So if the events, X, are equally spaced in time, that's no big deal. You can just easily map from the order of an event to its timestamp. But when we're talking about naturalistic events and naturalistic stimuli, we're often dealing with sparse, irregularly-spaced events. And that scenario is where these kinds of discrete time approaches really break down.
So the idea being that imagine, again, that we're modeling reading times here. There may be a difference in the amount of influence that a preceding word has on Y as a function of how long ago that word was fixated. So if it was fixated 100 milliseconds ago, there may be more residual processing going on than if it was fixated 3 seconds ago.
But this approach erases all of that information. We're not looking at the variation and duration of the events, X. We're just looking at when they occurred relative to each other-- their relative order.
So the idea behind CDR is to take that variation in time into account. So instead of just looking at when events in X occurred relative to each other, we actually look at their time stamps, as well as the time stamps with which the responses, Y, were measured. So here the same five events that I've been kind of cartooning before are shown here on the real timeline, along with their associated responses.

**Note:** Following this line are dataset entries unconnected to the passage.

-- ==== Sys2Proof/Machine/Dispatch.lean ====
section
/-!
DEFINITION. The dispatch: one arm per command.
-/
namespace Sys2Proof.Machine
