/-- R277 to R305: what the read path of a channel does with a sector. A sector that fails adds 1 to the channel's FAIL count. -/
def Obligations.SyncAndDecode : Prop :=
  (∀ (s : State) n cands r e best rest, (s.msq (actOf n)).mediaOn (isSecond n) = some r → (s.ch n).op = 1 → (s.ch n).place < r.count → e =
    s.sectorAt n (s.ch n).items r (s.ch n).place → e.clk = true → slowDec e.set.recc = false → s.candidates n cands = best :: rest → ∃ t,
    exec (.syncMarkSearch n cands) s = .next t ∧ (t.ch n).cur = (s.ch n).cur ++ [{ e with sync := some best, others := rest.take 3 }] ∧
    ((t.ch n).ring.getLast?).map (fun p => (p.item, p.place, p.len)) = some (e.item, e.place, e.set.span) ∧ Keeps [.ch] [] s t) ∧
  (∀ (s : State) n cands r e, (s.msq (actOf n)).mediaOn (isSecond n) = some r → (s.ch n).op = 1 → (s.ch n).place < r.count → e =
    s.sectorAt n (s.ch n).items r (s.ch n).place → e.clk = true → slowDec e.set.recc = false → s.candidates n cands = [] → s.flag
    (Fld.CH_REDET_MISSED n) = true → (s.ch n).redet.length < 3 → ∃ t, exec (.syncMarkSearch n cands) s = .next t ∧ (t.ch n).redet = (s.ch
    n).redet ++ [{ sec := e, reason := 1, item := e.item }] ∧ Keeps [.buf, .ch, .rbk] [Fld.CH_CNTF_BUSY n, Fld.CH_CNTF_FAIL n] s t) ∧
  (∀ (s : State) n cands r e, (s.msq (actOf n)).mediaOn (isSecond n) = some r → (s.ch n).op = 1 → (s.ch n).place < r.count → e =
    s.sectorAt n (s.ch n).items r (s.ch n).place → e.clk = true → slowDec e.set.recc = false → s.candidates n cands = [] → s.flag
    (Fld.CH_REDET_MISSED n) = false → ∃ t, exec (.syncMarkSearch n cands) s = .next t ∧ t.get (Fld.CH_CNTF_FAIL n) = satAdd 16 (s.get
    (Fld.CH_CNTF_FAIL n)) 1 ∧ Keeps [.buf, .ch, .rbk] [Fld.CH_CNTF_BUSY n, Fld.CH_CNTF_FAIL n] s t) ∧
  (∀ (s : State) n cands r e, (s.msq (actOf n)).mediaOn (isSecond n) = some r → (s.ch n).op = 1 → (s.ch n).place < r.count → e =
    s.sectorAt n (s.ch n).items r (s.ch n).place → e.clk = false → ∃ t, exec (.syncMarkSearch n cands) s = .next t ∧ t.get
    (Fld.CH_CNTF_FAIL n) = satAdd 16 (s.get (Fld.CH_CNTF_FAIL n)) 1 ∧ Keeps [.buf, .ch, .rbk] [Fld.CH_CNTF_BUSY n, Fld.CH_CNTF_FAIL n] s
    t) ∧
  (∀ (s : State) n out e more it, (s.ch n).cur = e :: more → out.sramBad = false → s.bclkOk n = true → converged (iterLimit e.set.cfg
    e.set.recc) out.weights = some it → out.crc = true → e.tagOk out.tag = true → e.read = true → ∃ t, exec (.sectorDecode n out) s =
    .next t ∧ (t.ch n).cur = more ∧ (t.ch n).out = (s.ch n).out ++
    [{ item := e.item, ctx := e.ctx, spos := e.spos, lba := e.lba, pi := wfield e.set.cfg 28 2 }] ∧ Keeps [.buf, .ch, .rbk] (recFields ++
    [⟨Reg.CH_AGC 0, 0, 32⟩, ⟨Reg.CH_TLOOP 0, 0, 32⟩, Fld.CH_SECTORS_COUNT 0, Fld.CH_SECTORSH_COUNT 0, ⟨Reg.CH_AGC 1, 0, 32⟩,
    ⟨Reg.CH_TLOOP 1, 0, 32⟩, Fld.CH_SECTORS_COUNT 1, Fld.CH_SECTORSH_COUNT 1, ⟨Reg.CH_AGC 2, 0, 32⟩, ⟨Reg.CH_TLOOP 2, 0, 32⟩,
    Fld.CH_SECTORS_COUNT 2, Fld.CH_SECTORSH_COUNT 2, ⟨Reg.CH_AGC 3, 0, 32⟩, ⟨Reg.CH_TLOOP 3, 0, 32⟩, Fld.CH_SECTORS_COUNT 3,
    Fld.CH_SECTORSH_COUNT 3, Fld.MEM_FLT_SRAMUE, Fld.MEM_SRAMERR_REGION, Fld.MEM_SRAMERR_UE, Fld.CH_CNTF_BUSY n, Fld.CH_CNTF_FAIL n,
    Fld.CH_EV_TLIM n, Fld.CH_FLT_SRAM n]) s t) ∧
  (∀ (s : State) n out e more it, (s.ch n).cur = e :: more → out.sramBad = false → s.bclkOk n = true → converged (iterLimit e.set.cfg
    e.set.recc) out.weights = some it → out.crc = true → e.tagOk out.tag = false → ∃ t, exec (.sectorDecode n out) s = .next t ∧ (t.ch
    n).cur = more ∧ (t.ch n).redet = (s.ch n).redet ∧ t.get (Fld.CH_CNTF_FAIL n) = satAdd 16 (s.get (Fld.CH_CNTF_FAIL n)) 1 ∧ Keeps [.buf,
    .ch, .rbk] (recFields ++ [⟨Reg.CH_AGC 0, 0, 32⟩, ⟨Reg.CH_TLOOP 0, 0, 32⟩, Fld.CH_SECTORS_COUNT 0, Fld.CH_SECTORSH_COUNT 0,
    ⟨Reg.CH_AGC 1, 0, 32⟩, ⟨Reg.CH_TLOOP 1, 0, 32⟩, Fld.CH_SECTORS_COUNT 1, Fld.CH_SECTORSH_COUNT 1, ⟨Reg.CH_AGC 2, 0, 32⟩,
    ⟨Reg.CH_TLOOP 2, 0, 32⟩, Fld.CH_SECTORS_COUNT 2, Fld.CH_SECTORSH_COUNT 2, ⟨Reg.CH_AGC 3, 0, 32⟩, ⟨Reg.CH_TLOOP 3, 0, 32⟩,
    Fld.CH_SECTORS_COUNT 3, Fld.CH_SECTORSH_COUNT 3, Fld.MEM_FLT_SRAMUE, Fld.MEM_SRAMERR_REGION, Fld.MEM_SRAMERR_UE, Fld.CH_CNTF_BUSY n,
    Fld.CH_CNTF_FAIL n, Fld.CH_EV_TLIM n, Fld.CH_FLT_SRAM n]) s t) ∧
  (∀ (s : State) n out e more d k, (s.ch n).cur = e :: more → out.sramBad = false → s.bclkOk n = true → converged (iterLimit e.set.cfg
    e.set.recc) out.weights = none → e.sync = some (d, k) → 0 ≤ d → s.flag (Fld.CH_REDET_ANYSYNC n) = false → ∃ t, exec (.sectorDecode n
    out) s = .next t ∧ (t.ch n).cur = more ∧ t.get (Fld.CH_CNTF_FAIL n) = satAdd 16 (s.get (Fld.CH_CNTF_FAIL n)) 1 ∧ Keeps [.buf, .ch,
    .rbk] (recFields ++ [⟨Reg.CH_AGC 0, 0, 32⟩, ⟨Reg.CH_TLOOP 0, 0, 32⟩, Fld.CH_SECTORS_COUNT 0, Fld.CH_SECTORSH_COUNT 0,
    ⟨Reg.CH_AGC 1, 0, 32⟩, ⟨Reg.CH_TLOOP 1, 0, 32⟩, Fld.CH_SECTORS_COUNT 1, Fld.CH_SECTORSH_COUNT 1, ⟨Reg.CH_AGC 2, 0, 32⟩,
    ⟨Reg.CH_TLOOP 2, 0, 32⟩, Fld.CH_SECTORS_COUNT 2, Fld.CH_SECTORSH_COUNT 2, ⟨Reg.CH_AGC 3, 0, 32⟩, ⟨Reg.CH_TLOOP 3, 0, 32⟩,
    Fld.CH_SECTORS_COUNT 3, Fld.CH_SECTORSH_COUNT 3, Fld.MEM_FLT_SRAMUE, Fld.MEM_SRAMERR_REGION, Fld.MEM_SRAMERR_UE, Fld.CH_CNTF_BUSY n,
    Fld.CH_CNTF_FAIL n, Fld.CH_EV_TLIM n, Fld.CH_FLT_SRAM n]) s t) ∧
  (∀ (s : State) n out e more d k, (s.ch n).cur = e :: more → out.sramBad = false → s.bclkOk n = true → converged (iterLimit e.set.cfg
    e.set.recc) out.weights = none → e.sync = some (d, k) → d < 0 → s.flag (Fld.CH_REDET_EARLY n) = true → (s.ch n).redet.length < 3 → ∃
    t, exec (.sectorDecode n out) s = .next t ∧ (t.ch n).cur = more ∧ (t.ch n).redet = (s.ch n).redet ++
    [{ sec := e, reason := 2, item := e.item }] ∧ Keeps [.buf, .ch, .rbk] (recFields ++ [⟨Reg.CH_AGC 0, 0, 32⟩, ⟨Reg.CH_TLOOP 0, 0, 32⟩,
    Fld.CH_SECTORS_COUNT 0, Fld.CH_SECTORSH_COUNT 0, ⟨Reg.CH_AGC 1, 0, 32⟩, ⟨Reg.CH_TLOOP 1, 0, 32⟩, Fld.CH_SECTORS_COUNT 1,
    Fld.CH_SECTORSH_COUNT 1, ⟨Reg.CH_AGC 2, 0, 32⟩, ⟨Reg.CH_TLOOP 2, 0, 32⟩, Fld.CH_SECTORS_COUNT 2, Fld.CH_SECTORSH_COUNT 2,
    ⟨Reg.CH_AGC 3, 0, 32⟩, ⟨Reg.CH_TLOOP 3, 0, 32⟩, Fld.CH_SECTORS_COUNT 3, Fld.CH_SECTORSH_COUNT 3, Fld.MEM_FLT_SRAMUE,
    Fld.MEM_SRAMERR_REGION, Fld.MEM_SRAMERR_UE, Fld.CH_CNTF_BUSY n, Fld.CH_CNTF_FAIL n, Fld.CH_EV_TLIM n, Fld.CH_FLT_SRAM n]) s t) ∧
  (∀ (s : State) n out e more, (s.ch n).cur = e :: more → out.sramBad = false → s.bclkOk n = false → ∃ t, exec (.sectorDecode n out) s =
    .next t ∧ (t.ch n).cur = more ∧ t.get (Fld.CH_CNTF_FAIL n) = satAdd 16 (s.get (Fld.CH_CNTF_FAIL n)) 1 ∧ Keeps [.buf, .ch, .rbk]
    (recFields ++ [⟨Reg.CH_AGC 0, 0, 32⟩, ⟨Reg.CH_TLOOP 0, 0, 32⟩, Fld.CH_SECTORS_COUNT 0, Fld.CH_SECTORSH_COUNT 0, ⟨Reg.CH_AGC 1, 0, 32⟩,
    ⟨Reg.CH_TLOOP 1, 0, 32⟩, Fld.CH_SECTORS_COUNT 1, Fld.CH_SECTORSH_COUNT 1, ⟨Reg.CH_AGC 2, 0, 32⟩, ⟨Reg.CH_TLOOP 2, 0, 32⟩,
    Fld.CH_SECTORS_COUNT 2, Fld.CH_SECTORSH_COUNT 2, ⟨Reg.CH_AGC 3, 0, 32⟩, ⟨Reg.CH_TLOOP 3, 0, 32⟩, Fld.CH_SECTORS_COUNT 3,
    Fld.CH_SECTORSH_COUNT 3, Fld.MEM_FLT_SRAMUE, Fld.MEM_SRAMERR_REGION, Fld.MEM_SRAMERR_UE, Fld.CH_CNTF_BUSY n, Fld.CH_CNTF_FAIL n,
    Fld.CH_EV_TLIM n, Fld.CH_FLT_SRAM n]) s t) ∧
  (∀ (s : State) n on, s.chanOk n = true → ∃ t, exec (.defectFreeze n on) s = .next t ∧ t.ch n =
    { s.ch n with frozen := on, frozenAt := if on && !(s.ch n).frozen then s.ang.ats else (s.ch n).frozenAt } ∧ Keeps [.ch] [] s t) ∧
  (∀ (s : State) n r e, (s.msq (actOf n)).mediaOn (isSecond n) = some r → (s.ch n).op = 1 → (s.ch n).cur.getLast? = some e → s.freezeOver
    n e.place = true → ∃ t, exec (.freezeLimit n) s = .next t ∧ (t.ch n).cur = (s.ch n).cur.dropLast ∧ t.flag (Fld.CH_EV_FREEZE n) = true
    ∧ t.get (Fld.CH_CNTF_FAIL n) = satAdd 16 (s.get (Fld.CH_CNTF_FAIL n)) 1 ∧ Keeps [.buf, .ch, .rbk] (recFields ++ [Fld.CH_CNTF_BUSY n,
    Fld.CH_CNTF_FAIL n, Fld.CH_EV_FREEZE n]) s t) ∧
  (∀ (s : State) n, ∃ t, exec (.frecpop n) s = .next t ∧ t.ch n = { s.ch n with frec := (s.ch n).frec.drop 1 } ∧ Keeps [.ch] [] s t) ∧
  (∀ (s : State) i n v, s.chanOk n = true → ∃ t, exec (.eqdataAccess i n true v) s = .next t ∧ mget (fun _ => (0 : Word)) (t.ch n).taps
    (s.get (Fld.CH_EQADDR_ADDR n)) = (v &&& 0x3FF#32) ∧ t.get (Fld.CH_EQADDR_ADDR n) = (s.get (Fld.CH_EQADDR_ADDR n) + 1) % 128 ∧ Keeps
    [.ch] [Fld.CH_EQADDR_ADDR n] s t) ∧
  (∀ (s : State) i n v, s.chanOk n = true → ∃ t, exec (.eqdataAccess i n false v) s = .next t ∧ mget (fun _ => (0 : BitVec 64))
    t.bus.readData i.idx = (mget (fun _ => (0 : Word)) (s.ch n).taps (s.get (Fld.CH_EQADDR_ADDR n))).zeroExtend 64 ∧ t.get
    (Fld.CH_EQADDR_ADDR n) = (s.get (Fld.CH_EQADDR_ADDR n) + 1) % 128 ∧ Keeps [.bus] [Fld.CH_EQADDR_ADDR n] s t)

And so instead of defining the response function as a vector of discrete weights associated with particular points in time or particular positions in time, we're defining the response function as a continuous function that has some parameters that describe its shape. So that's plotted in green, where IRF is short for Impulse Response Function.

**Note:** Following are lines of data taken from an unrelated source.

-- ==== Sys2Proof/Laws/Memory.lean ====
section
/-!
SUPPORT. Laws of the sparse maps and of the memories: a read after a write, other entries kept, and the canonical form kept.
-/
namespace Sys2Proof.Laws

open Sys2Proof.Machine

theorem mfind_mput {α : Type} (m : List (Nat × α)) (k : Nat) (v : α) : mfind (mput m k v) k = some v := by
  induction m with
  | nil => simp [mput, mfind]
  | cons e t ih =>
    obtain ⟨j, w⟩ := e
    simp only [mput]
    split
    · simp [mfind, ih, Nat.ne_of_lt ‹_›]
    · split <;> simp [mfind]

theorem mfind_mput_ne {α : Type} (m : List (Nat × α)) (k a : Nat) (v : α) (h : a ≠ k) : mfind (mput m k v) a = mfind m a := by
  induction m with
  | nil => simp [mput, mfind, Ne.symm h]
  | cons e t ih =>
    obtain ⟨j, w⟩ := e
    simp only [mput]
    split
    · simp [mfind, ih]
    · split
      · subst_vars; simp [mfind, Ne.symm h]
      · simp [mfind, Ne.symm h]

theorem mfind_mdel {α : Type} (m : List (Nat × α)) (k : Nat) : mfind (mdel m k) k = none := by
  induction m with
  | nil => rfl
  | cons e t ih =>
    obtain ⟨j, w⟩ := e
    simp only [mdel]
    split
    · exact ih
    · simp [mfind, ih, ‹¬_›]

theorem mrising_mono {α : Type} (m : List (Nat × α)) (a b : Nat) (h : a ≤ b) (r : mrising b m = true) : mrising a m = true := by
  cases m with
  | nil => rfl
  | cons e t => obtain ⟨j, w⟩ := e; simp [mrising] at r ⊢; exact ⟨by omega, r.2⟩

theorem mrising_mput {α : Type} (m : List (Nat × α)) (k b : Nat) (v : α) (hb : b ≤ k) (r : mrising b m = true) :
    mrising b (mput m k v) = true := by
  induction m generalizing b with
  | nil => simp [mput, mrising, hb]
  | cons e t ih =>
    obtain ⟨j, w⟩ := e
    simp [mrising] at r
    simp only [mput]
    split
    · simp [mrising, r.1, ih (j + 1) (by omega) r.2]
    · split
      · subst_vars; simp [mrising, r.1, r.2]
      · simp [mrising, hb, r.2]; omega

theorem mrising_filter {α : Type} (m : List (Nat × α)) (p : Nat × α → Bool) (b : Nat) (r : mrising b m = true) :
    mrising b (m.filter p) = true := by
  induction m generalizing b with
  | nil => rfl
  | cons e t ih =>
    obtain ⟨j, w⟩ := e
    simp [mrising] at r
    simp only [List.filter_cons]
    split
    · simp [mrising, r.1, ih (j + 1) r.2]
    · exact ih b (mrising_mono t b (j + 1) (by omega) r.2)

theorem mrising_mdel {α : Type} (m : List (Nat × α)) (k b : Nat) (r : mrising b m = true) : mrising b (mdel m k) = true := by
  induction m generalizing b with
  | nil => rfl
  | cons e t ih =>
    obtain ⟨j, w⟩ := e
    simp [mrising] at r
    simp only [mdel]
    split
    · exact ih b (mrising_mono t b (j + 1) (by omega) r.2)
    · simp [mrising, r.1, ih (j + 1) r.2]

theorem mlean_mput {α : Type} [DecidableEq α] (d : Nat → α) (m : List (Nat × α)) (k : Nat) (v : α) (hv : v ≠ d k)
    (r : mlean d m = true) : mlean d (mput m k v) = true := by
  induction m with
  | nil => simp [mput, mlean, hv]
  | cons e t ih =>
    obtain ⟨j, w⟩ := e
    simp [mlean] at r
    simp only [mput]
    split
    · simp [mlean, r.1, ih r.2]
    · split <;> simp [mlean, hv, r.1, r.2]

theorem mlean_mdel {α : Type} [DecidableEq α] (d : Nat → α) (m : List (Nat × α)) (k : Nat) (r : mlean d m = true) :
    mlean d (mdel m k) = true := by
  induction m with
  | nil => rfl
  | cons e t ih =>
    obtain ⟨j, w⟩ := e
    simp [mlean] at r
    simp only [mdel]
    split
    · exact ih r.2
    · simp [mlean, r.1, ih r.2]

/-- A table in canonical form stays so when a key is set. -/
theorem mwf_mset {α : Type} [DecidableEq α] (d : Nat → α) (m : List (Nat × α)) (k : Nat) (v : α) (h : mwf d m = true) :
    mwf d (mset d m k v) = true := by
  simp [mwf] at h ⊢
  unfold mset
  split
  · exact ⟨mrising_mdel m k 0 h.1, mlean_mdel d m k h.2⟩
  · exact ⟨mrising_mput m k 0 v (Nat.zero_le k) h.1, mlean_mput d m k v ‹_› h.2⟩

/-- A register write keeps the register table's form. -/
theorem wr_wf (s : State) (a : Nat) (v : Word) (h : mwf regReset s.regs = true) : mwf regReset (s.wr a v).regs = true :=
  mwf_mset regReset s.regs a v h

/-- A field write keeps the register table's form. -/
theorem put_wf (s : State) (f : Field) (v : Nat) (h : mwf regReset s.regs = true) : mwf regReset (s.put f v).regs = true :=
  wr_wf s _ _ h

/-- An SRAM word written keeps the memories' form. -/
theorem sramPut_wf (s : State) (a : Nat) (v : Word) (h : Memory.wf s.mem = true) : Memory.wf (s.sramPut a v).mem = true := by
  unfold State.sramPut
  split
  · simp [Memory.wf] at h ⊢; exact ⟨mrising_mput _ _ 0 _ (Nat.zero_le _) h.1, h.2⟩
  · exact h

/-- A DRAM code word stored keeps the memories' form. -/
theorem dramSet_wf (s : State) (a : Nat) (c : DramCell) (h : Memory.wf s.mem = true) : Memory.wf (s.dramSet a c).mem = true := by
  simp [Memory.wf, State.dramSet] at h ⊢; exact ⟨h.1, mrising_mput _ _ 0 _ (Nat.zero_le _) h.2⟩

theorem dramPut_wf (s : State) (a : Nat) (d : BitVec 64) (h : Memory.wf s.mem = true) : Memory.wf (s.dramPut a d).mem = true :=
  dramSet_wf s a _ h

/-- The start of a zero fill keeps the memories' form. -/
theorem zeroFill_wf (s : State) (h : Memory.wf s.mem = true) : Memory.wf s.zeroFill.mem = true := by
  unfold State.zeroFill
  split
  · exact h
  · simp [Memory.wf] at h ⊢; exact ⟨h.1, mrising_filter _ _ 0 h.2⟩

theorem zeros_wf (n a : Nat) (s : State) (h : Memory.wf s.mem = true) : Memory.wf (State.zeros n a s).mem = true := by
  induction n generalizing a s with
  | zero => exact h
  | succ n ih => exact ih (a + 1) _ (dramPut_wf s a 0 h)

/-- The memories of the state after reset have the form. -/
theorem reset_memory_wf : Memory.wf State.reset.mem = true := by decide

/-- An SRAM word reads as what was written to it. -/
theorem sramPut_read (s : State) (a : Nat) (v : Word) (h : inSram a = true) :
    mfind (s.sramPut a v).mem.sram (a / 4) = some (some v) := by
  simp [State.sramPut, h, mfind_mput]

/-- A write of an SRAM word leaves every other word as it was. -/
theorem sramPut_other (s : State) (a k : Nat) (v : Word) (h : k ≠ a / 4) :
    mfind (s.sramPut a v).mem.sram k = mfind s.mem.sram k := by
  unfold State.sramPut
  split
  · exact mfind_mput_ne _ _ _ _ h
  · rfl

/-- A DRAM code word reads as what was stored. -/
theorem dramSet_read (s : State) (a : Nat) (c : DramCell) : mfind (s.dramSet a c).mem.dram a = some c := mfind_mput _ _ _

theorem dramSet_other (s : State) (a k : Nat) (c : DramCell) (h : k ≠ a) :
    mfind (s.dramSet a c).mem.dram k = mfind s.mem.dram k := mfind_mput_ne _ _ _ _ h

end Sys2Proof.Laws
end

And so what this buys us is the opportunity to consider the joint influence of all the preceding stimuli in the experiment as a function of how long ago they occurred in time. So we can take the response function associated with each of these impulses, each of these events, and then use the response function to compute a convolution weight for that according to how long ago it occurred relative to the time point that we want to predict-- say, this magenta bar, Y-- which means that our prediction for Y is conditional on the entire experiment and not just on the co-located event.

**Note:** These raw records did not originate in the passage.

/-- An ACTUATOR reset that has waited for the retract is over. -/
def resetOver (s : State) : Act → State
  | .a => { s with sys := { s.sys with actRstA := false } }
  | .b => { s with sys := { s.sys with actRstB := false } }

/-- What waited for the end of a retract goes on. -/
def retractReset (s : State) (x : Act) : State :=
  if resetWaits s x then resetOver (s.raise Fld.SYS_EV_ACT) x else s

theorem retractEnded_keeps (s : State) (x : Act) : Keeps [.rbk] (drvRet x :: byAct x Fld.DRV_EV_RETDONEA Fld.DRV_EV_RETDONEB :: recFields)
    s (retractEnded s x) :=
  keeps_raise (by cases x <;> decide) (keeps_putb (by cases x <;> decide) (keeps_refl _ _ _))

theorem retractReset_keeps (s : State) (x : Act) : Keeps [.rbk, .sys] (Fld.SYS_EV_ACT :: recFields) s (retractReset s x) := by
  have raised : Keeps [.rbk, .sys] (Fld.SYS_EV_ACT :: recFields) s (s.raise Fld.SYS_EV_ACT) := keeps_raise (by decide) (keeps_refl _ _ _)
  refine keeps_ite ?_ (keeps_refl _ _ _)
  cases x <;> exact keeps_set_sys (by decide) raised

/-- Outside RETRACT's wait for the brake and a thermal shutdown, the end of a retract is its event and what waited for it. -/
theorem exec_retractDone (ret : s.flag (drvRet x) = true) (phase : s.retph ≠ 2) (cool : s.thm.shut = false) :
    exec (.retractDone x) s = .next (retractReset (retractEnded s x) x).syncMode := by
  have ended := retractEnded_keeps s x
  have reset := retractReset_keeps (retractEnded s x) x
  have unbraked : (retractReset (retractEnded s x) x).retph ≠ 2 := by
    have same : (retractReset (retractEnded s x) x).retph = s.retph :=
      (keeps_get reset _ (by decide) (by decide)).trans (keeps_get ended _ (by decide) (by cases x <;> decide))
    rwa [same]
  have warm : (retractReset (retractEnded s x) x).thm.shut = false := by
    rw [reset.part .thm (by decide) (by decide), ended.part .thm (by decide) (by decide), cool]
  have quiet : ((retractReset (retractEnded s x) x).brakeCheck false).coolCheck = retractReset (retractEnded s x) x := by
    simp [State.brakeCheck, State.coolCheck, unbraked, warm]
  have done : exec (.retractDone x) s = .next ((retractReset (retractEnded s x) x).brakeCheck false).coolCheck.syncMode := by
    refine (if_neg (by simp [ret])).trans ?_
    cases x <;> rfl
  rw [done, quiet]

theorem retractDone_keeps (s : State) (x : Act) : Keeps [.sys, .rbk, .spn, .vale, .wrp]
    (modeFields ++ [drvRet x, byAct x Fld.DRV_EV_RETDONEA Fld.DRV_EV_RETDONEB, Fld.SYS_EV_ACT]) s
    (retractReset (retractEnded s x) x).syncMode :=
  keeps_via (syncMode_keeps _) (by cases x <;> decide) (keeps_via (retractReset_keeps _ x) (by cases x <;> decide)
    (keeps_mono (retractEnded_keeps s x) (by cases x <;> decide)))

And what's nice about this definition is it makes no requirements as to how X and Y are aligned or measured. So because of this continuous time definition, we can rejigger where these responses get sampled. And we can apply the exact same model.
So by separating out the ways that events occur and the ways that responses are measured over time, we can get this very flexible mapping between any two synchronized time series. And I'll say at this point that the IRF-- so I'm all about relaxing assumptions here. That's the motivation that I've given. But now, we're assuming a new thing, which is the functional family for the IRF.
So we can assume something that's simple, like, say, like a Gaussian-shaped IRF that has like a location and a variance. And that would be a strong, simplifying assumption. But the mere fact of being parametric, we still can have very expressive assumptions about what the shape of this thing will be. So we can assume a simple kernel. But we can also assume, say, a sum of arbitrarily many Gaussian functions, so it winds up looking like, for example, a kernel density estimator that can have arbitrary shape.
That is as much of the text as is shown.